@[simp] theorem eventFault_clockUnset (n : Fin 17) (k : FaultKey) (s : State) :
    (eventFault n k s).clockUnset = s.clockUnset := by
  unfold eventFault
  try dsimp only
  repeat' (first | (simp; done) | split | rfl)

@[simp] theorem eventFault_segA (n : Fin 17) (k : FaultKey) (s : State) :
    (eventFault n k s).segA = s.segA := by
  unfold eventFault
  try dsimp only
  repeat' (first | (simp; done) | split | rfl)

@[simp] theorem eventFault_segB (n : Fin 17) (k : FaultKey) (s : State) :
    (eventFault n k s).segB = s.segB := by
  unfold eventFault
  try dsimp only
  repeat' (first | (simp; done) | split | rfl)

@[simp] theorem eventFault_queue (n : Fin 17) (k : FaultKey) (s : State) :
    (eventFault n k s).queue = s.queue := by
  unfold eventFault
  try dsimp only
  repeat' (first | (simp; done) | split | rfl)

@[simp] theorem eventFault_watch (n : Fin 17) (k : FaultKey) (s : State) :
    (eventFault n k s).watch = s.watch := by
  unfold eventFault
  try dsimp only
  repeat' (first | (simp; done) | split | rfl)

@[simp] theorem eventFault_collector (n : Fin 17) (k : FaultKey) (s : State) :
    (eventFault n k s).collector = s.collector := by
  unfold eventFault
  try dsimp only
  repeat' (first | (simp; done) | split | rfl)

@[simp] theorem eventFault_office (n : Fin 17) (k : FaultKey) (s : State) :
    (eventFault n k s).office = s.office := by
  unfold eventFault
  try dsimp only
  repeat' (first | (simp; done) | split | rfl)

@[simp] theorem eventFault_node (n : Fin 17) (k : FaultKey) (s : State) :
    (eventFault n k s).node = s.node := by
  unfold eventFault
  try dsimp only
  repeat' (first | (simp; done) | split | rfl)

@[simp] theorem eventFault_speedStrap (n : Fin 17) (k : FaultKey) (s : State) :
    (eventFault n k s).speedStrap = s.speedStrap := by
  unfold eventFault
  try dsimp only
  repeat' (first | (simp; done) | split | rfl)

@[simp] theorem seg_eventFault (n : Fin 17) (k : FaultKey) (s : State) (g : SegId) :
    (eventFault n k s).seg g = s.seg g := by
  cases g <;> simp [State.seg]

@[simp] theorem port_eventFault (n : Fin 17) (k : FaultKey) (s : State) (q : PortId) :
    (eventFault n k s).port q = s.port q := by
  cases q <;> simp [State.port]

@[simp] theorem endCondition_clock (n : Fin 17) (k : FaultKey) (s : State) :
    (endCondition n k s).clock = s.clock := by
  unfold endCondition
  try dsimp only
  repeat' (first | (simp; done) | split | rfl)

@[simp] theorem endCondition_clockUnset (n : Fin 17) (k : FaultKey) (s : State) :
    (endCondition n k s).clockUnset = s.clockUnset := by
  unfold endCondition
  try dsimp only
  repeat' (first | (simp; done) | split | rfl)

@[simp] theorem endCondition_segA (n : Fin 17) (k : FaultKey) (s : State) :
    (endCondition n k s).segA = s.segA := by
  unfold endCondition
  try dsimp only
  repeat' (first | (simp; done) | split | rfl)

@[simp] theorem endCondition_segB (n : Fin 17) (k : FaultKey) (s : State) :
    (endCondition n k s).segB = s.segB := by
  unfold endCondition
  try dsimp only
  repeat' (first | (simp; done) | split | rfl)

@[simp] theorem endCondition_queue (n : Fin 17) (k : FaultKey) (s : State) :
    (endCondition n k s).queue = s.queue := by
  unfold endCondition
  try dsimp only
  repeat' (first | (simp; done) | split | rfl)

@[simp] theorem endCondition_watch (n : Fin 17) (k : FaultKey) (s : State) :
    (endCondition n k s).watch = s.watch := by
  unfold endCondition
  try dsimp only
  repeat' (first | (simp; done) | split | rfl)

@[simp] theorem endCondition_alerts (n : Fin 17) (k : FaultKey) (s : State) :
    (endCondition n k s).alerts = s.alerts := by
  unfold endCondition
  try dsimp only
  repeat' (first | (simp; done) | split | rfl)

@[simp] theorem endCondition_overrun (n : Fin 17) (k : FaultKey) (s : State) :
    (endCondition n k s).overrun = s.overrun := by
  unfold endCondition
  try dsimp only
  repeat' (first | (simp; done) | split | rfl)

@[simp] theorem endCondition_collector (n : Fin 17) (k : FaultKey) (s : State) :
    (endCondition n k s).collector = s.collector := by
  unfold endCondition
  try dsimp only
  repeat' (first | (simp; done) | split | rfl)

@[simp] theorem endCondition_office (n : Fin 17) (k : FaultKey) (s : State) :
    (endCondition n k s).office = s.office := by
  unfold endCondition
  try dsimp only
  repeat' (first | (simp; done) | split | rfl)

@[simp] theorem endCondition_node (n : Fin 17) (k : FaultKey) (s : State) :
    (endCondition n k s).node = s.node := by
  unfold endCondition
  try dsimp only
  repeat' (first | (simp; done) | split | rfl)

@[simp] theorem endCondition_speedStrap (n : Fin 17) (k : FaultKey) (s : State) :
    (endCondition n k s).speedStrap = s.speedStrap := by
  unfold endCondition
  try dsimp only
  repeat' (first | (simp; done) | split | rfl)

@[simp] theorem seg_endCondition (n : Fin 17) (k : FaultKey) (s : State) (g : SegId) :
    (endCondition n k s).seg g = s.seg g := by
  cases g <;> simp [State.seg]

@[simp] theorem port_endCondition (n : Fin 17) (k : FaultKey) (s : State) (q : PortId) :
    (endCondition n k s).port q = s.port q := by
  cases q <;> simp [State.port]

/-- R155: an ending changes nothing of a slot but its faults. -/
theorem slot_endCondition (n : Fin 17) (k : FaultKey) (s : State) (j : SlotIx) :
    (endCondition n k s).slot j = { s.slot j with faults := ((endCondition n k s).slot j).faults } :=
  slot_putRoster n _ s j

/-- R155: the roster after an ending. -/
theorem roster_endCondition (n : Fin 17) (k : FaultKey) (s : State) :
    (endCondition n k s).roster n = (s.roster n).finish k := roster_putRoster n _ s

/-! ## Answers and reservations -/

@[simp] theorem answer_clock (p : PortId) (status : Status) (body : List Byte) (s : State) :
    (answer p status body s).clock = s.clock := by
  unfold answer
  try dsimp only
  repeat' (first | (simp; done) | split | rfl)

@[simp] theorem answer_clockUnset (p : PortId) (status : Status) (body : List Byte) (s : State) :
    (answer p status body s).clockUnset = s.clockUnset := by
  unfold answer
  try dsimp only
  repeat' (first | (simp; done) | split | rfl)

@[simp] theorem answer_segA (p : PortId) (status : Status) (body : List Byte) (s : State) :
    (answer p status body s).segA = s.segA := by
  unfold answer
  try dsimp only
  repeat' (first | (simp; done) | split | rfl)

@[simp] theorem answer_segB (p : PortId) (status : Status) (body : List Byte) (s : State) :
    (answer p status body s).segB = s.segB := by
  unfold answer
  try dsimp only
  repeat' (first | (simp; done) | split | rfl)

@[simp] theorem answer_slots (p : PortId) (status : Status) (body : List Byte) (s : State) :
    (answer p status body s).slots = s.slots := by
  unfold answer
  try dsimp only
  repeat' (first | (simp; done) | split | rfl)

@[simp] theorem answer_queue (p : PortId) (status : Status) (body : List Byte) (s : State) :
    (answer p status body s).queue = s.queue := by
  unfold answer
  try dsimp only
  repeat' (first | (simp; done) | split | rfl)

@[simp] theorem answer_hubFaults (p : PortId) (status : Status) (body : List Byte) (s : State) :
    (answer p status body s).hubFaults = s.hubFaults := by
  unfold answer
  try dsimp only
  repeat' (first | (simp; done) | split | rfl)

@[simp] theorem answer_watch (p : PortId) (status : Status) (body : List Byte) (s : State) :
    (answer p status body s).watch = s.watch := by
  unfold answer
  try dsimp only
  repeat' (first | (simp; done) | split | rfl)

@[simp] theorem answer_alerts (p : PortId) (status : Status) (body : List Byte) (s : State) :
    (answer p status body s).alerts = s.alerts := by
  unfold answer
  try dsimp only
  repeat' (first | (simp; done) | split | rfl)

@[simp] theorem answer_overrun (p : PortId) (status : Status) (body : List Byte) (s : State) :
    (answer p status body s).overrun = s.overrun := by
  unfold answer
  try dsimp only
  repeat' (first | (simp; done) | split | rfl)

@[simp] theorem answer_store (p : PortId) (status : Status) (body : List Byte) (s : State) :
    (answer p status body s).store = s.store := by
  unfold answer
  try dsimp only
  repeat' (first | (simp; done) | split | rfl)

@[simp] theorem answer_node (p : PortId) (status : Status) (body : List Byte) (s : State) :
    (answer p status body s).node = s.node := by
  unfold answer
  try dsimp only
  repeat' (first | (simp; done) | split | rfl)

@[simp] theorem answer_speedStrap (p : PortId) (status : Status) (body : List Byte) (s : State) :
    (answer p status body s).speedStrap = s.speedStrap := by
  unfold answer
  try dsimp only
  repeat' (first | (simp; done) | split | rfl)

@[simp] theorem seg_answer (p : PortId) (status : Status) (body : List Byte) (s : State) (g : SegId) :
    (answer p status body s).seg g = s.seg g := by
  cases g <;> simp [State.seg]

@[simp] theorem slot_answer (p : PortId) (status : Status) (body : List Byte) (s : State) (j : SlotIx) :
    (answer p status body s).slot j = s.slot j := by
  simp [State.slot]

/-- R183: an answer changes the port that carries it. -/
theorem port_answer_same (p : PortId) (status : Status) (body : List Byte) (s : State) :
    (answer p status body s).port p = (s.port p).answer status body := by
  simp [answer]

theorem port_answer_other {p q : PortId} (status : Status) (body : List Byte) (s : State) (h : q ≠ p) :
    (answer p status body s).port q = s.port q := by
  simp [answer, port_modPort_other _ _ h]

@[simp] theorem answerTo_clock (p : Option PortId) (status : Status) (body : List Byte) (s : State) :
    (answerTo p status body s).clock = s.clock := by
  unfold answerTo
  try dsimp only
  repeat' (first | (simp; done) | split | rfl)

@[simp] theorem answerTo_clockUnset (p : Option PortId) (status : Status) (body : List Byte) (s : State) :
    (answerTo p status body s).clockUnset = s.clockUnset := by
  unfold answerTo
  try dsimp only
  repeat' (first | (simp; done) | split | rfl)

@[simp] theorem answerTo_segA (p : Option PortId) (status : Status) (body : List Byte) (s : State) :
    (answerTo p status body s).segA = s.segA := by
  unfold answerTo
  try dsimp only
  repeat' (first | (simp; done) | split | rfl)

@[simp] theorem answerTo_segB (p : Option PortId) (status : Status) (body : List Byte) (s : State) :
    (answerTo p status body s).segB = s.segB := by
  unfold answerTo
  try dsimp only
  repeat' (first | (simp; done) | split | rfl)

@[simp] theorem answerTo_slots (p : Option PortId) (status : Status) (body : List Byte) (s : State) :
    (answerTo p status body s).slots = s.slots := by
  unfold answerTo
  try dsimp only
  repeat' (first | (simp; done) | split | rfl)

@[simp] theorem answerTo_queue (p : Option PortId) (status : Status) (body : List Byte) (s : State) :
    (answerTo p status body s).queue = s.queue := by
  unfold answerTo
  try dsimp only
  repeat' (first | (simp; done) | split | rfl)

@[simp] theorem answerTo_hubFaults (p : Option PortId) (status : Status) (body : List Byte) (s : State) :
    (answerTo p status body s).hubFaults = s.hubFaults := by
  unfold answerTo
  try dsimp only
  repeat' (first | (simp; done) | split | rfl)

@[simp] theorem answerTo_watch (p : Option PortId) (status : Status) (body : List Byte) (s : State) :
    (answerTo p status body s).watch = s.watch := by
  unfold answerTo
  try dsimp only
  repeat' (first | (simp; done) | split | rfl)

@[simp] theorem answerTo_alerts (p : Option PortId) (status : Status) (body : List Byte) (s : State) :
    (answerTo p status body s).alerts = s.alerts := by
  unfold answerTo
  try dsimp only
  repeat' (first | (simp; done) | split | rfl)

@[simp] theorem answerTo_overrun (p : Option PortId) (status : Status) (body : List Byte) (s : State) :
    (answerTo p status body s).overrun = s.overrun := by
  unfold answerTo
  try dsimp only
  repeat' (first | (simp; done) | split | rfl)

@[simp] theorem answerTo_store (p : Option PortId) (status : Status) (body : List Byte) (s : State) :
    (answerTo p status body s).store = s.store := by
  unfold answerTo
  try dsimp only
  repeat' (first | (simp; done) | split | rfl)

@[simp] theorem answerTo_node (p : Option PortId) (status : Status) (body : List Byte) (s : State) :
    (answerTo p status body s).node = s.node := by
  unfold answerTo
  try dsimp only
  repeat' (first | (simp; done) | split | rfl)

@[simp] theorem answerTo_speedStrap (p : Option PortId) (status : Status) (body : List Byte) (s : State) :
    (answerTo p status body s).speedStrap = s.speedStrap := by
  unfold answerTo
  try dsimp only
  repeat' (first | (simp; done) | split | rfl)

@[simp] theorem seg_answerTo (p : Option PortId) (status : Status) (body : List Byte) (s : State) (g : SegId) :
    (answerTo p status body s).seg g = s.seg g := by
  cases g <;> simp [State.seg]

@[simp] theorem slot_answerTo (p : Option PortId) (status : Status) (body : List Byte) (s : State) (j : SlotIx) :
    (answerTo p status body s).slot j = s.slot j := by
  simp [State.slot]

@[simp] theorem clearReservations_clock (i : SlotIx) (s : State) :
    (clearReservations i s).clock = s.clock := by
  unfold clearReservations
  try dsimp only
  repeat' (first | (simp; done) | split | rfl)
══════
Exercise details -> From the listing above, repeat exactly the lines starting at the line that includes "theorem endCondition_office (n" and ending at the line that includes "theorem slot_endCondition (n", with nothing outside that span.

Final answer ->
@[simp] theorem endCondition_office (n : Fin 17) (k : FaultKey) (s : State) :
    (endCondition n k s).office = s.office := by
  unfold endCondition
  try dsimp only
  repeat' (first | (simp; done) | split | rfl)

@[simp] theorem endCondition_node (n : Fin 17) (k : FaultKey) (s : State) :
    (endCondition n k s).node = s.node := by
  unfold endCondition
  try dsimp only
  repeat' (first | (simp; done) | split | rfl)

@[simp] theorem endCondition_speedStrap (n : Fin 17) (k : FaultKey) (s : State) :
    (endCondition n k s).speedStrap = s.speedStrap := by
  unfold endCondition
  try dsimp only
  repeat' (first | (simp; done) | split | rfl)

@[simp] theorem seg_endCondition (n : Fin 17) (k : FaultKey) (s : State) (g : SegId) :
    (endCondition n k s).seg g = s.seg g := by
  cases g <;> simp [State.seg]

@[simp] theorem port_endCondition (n : Fin 17) (k : FaultKey) (s : State) (q : PortId) :
    (endCondition n k s).port q = s.port q := by
  cases q <;> simp [State.port]

/-- R155: an ending changes nothing of a slot but its faults. -/
theorem slot_endCondition (n : Fin 17) (k : FaultKey) (s : State) (j : SlotIx) :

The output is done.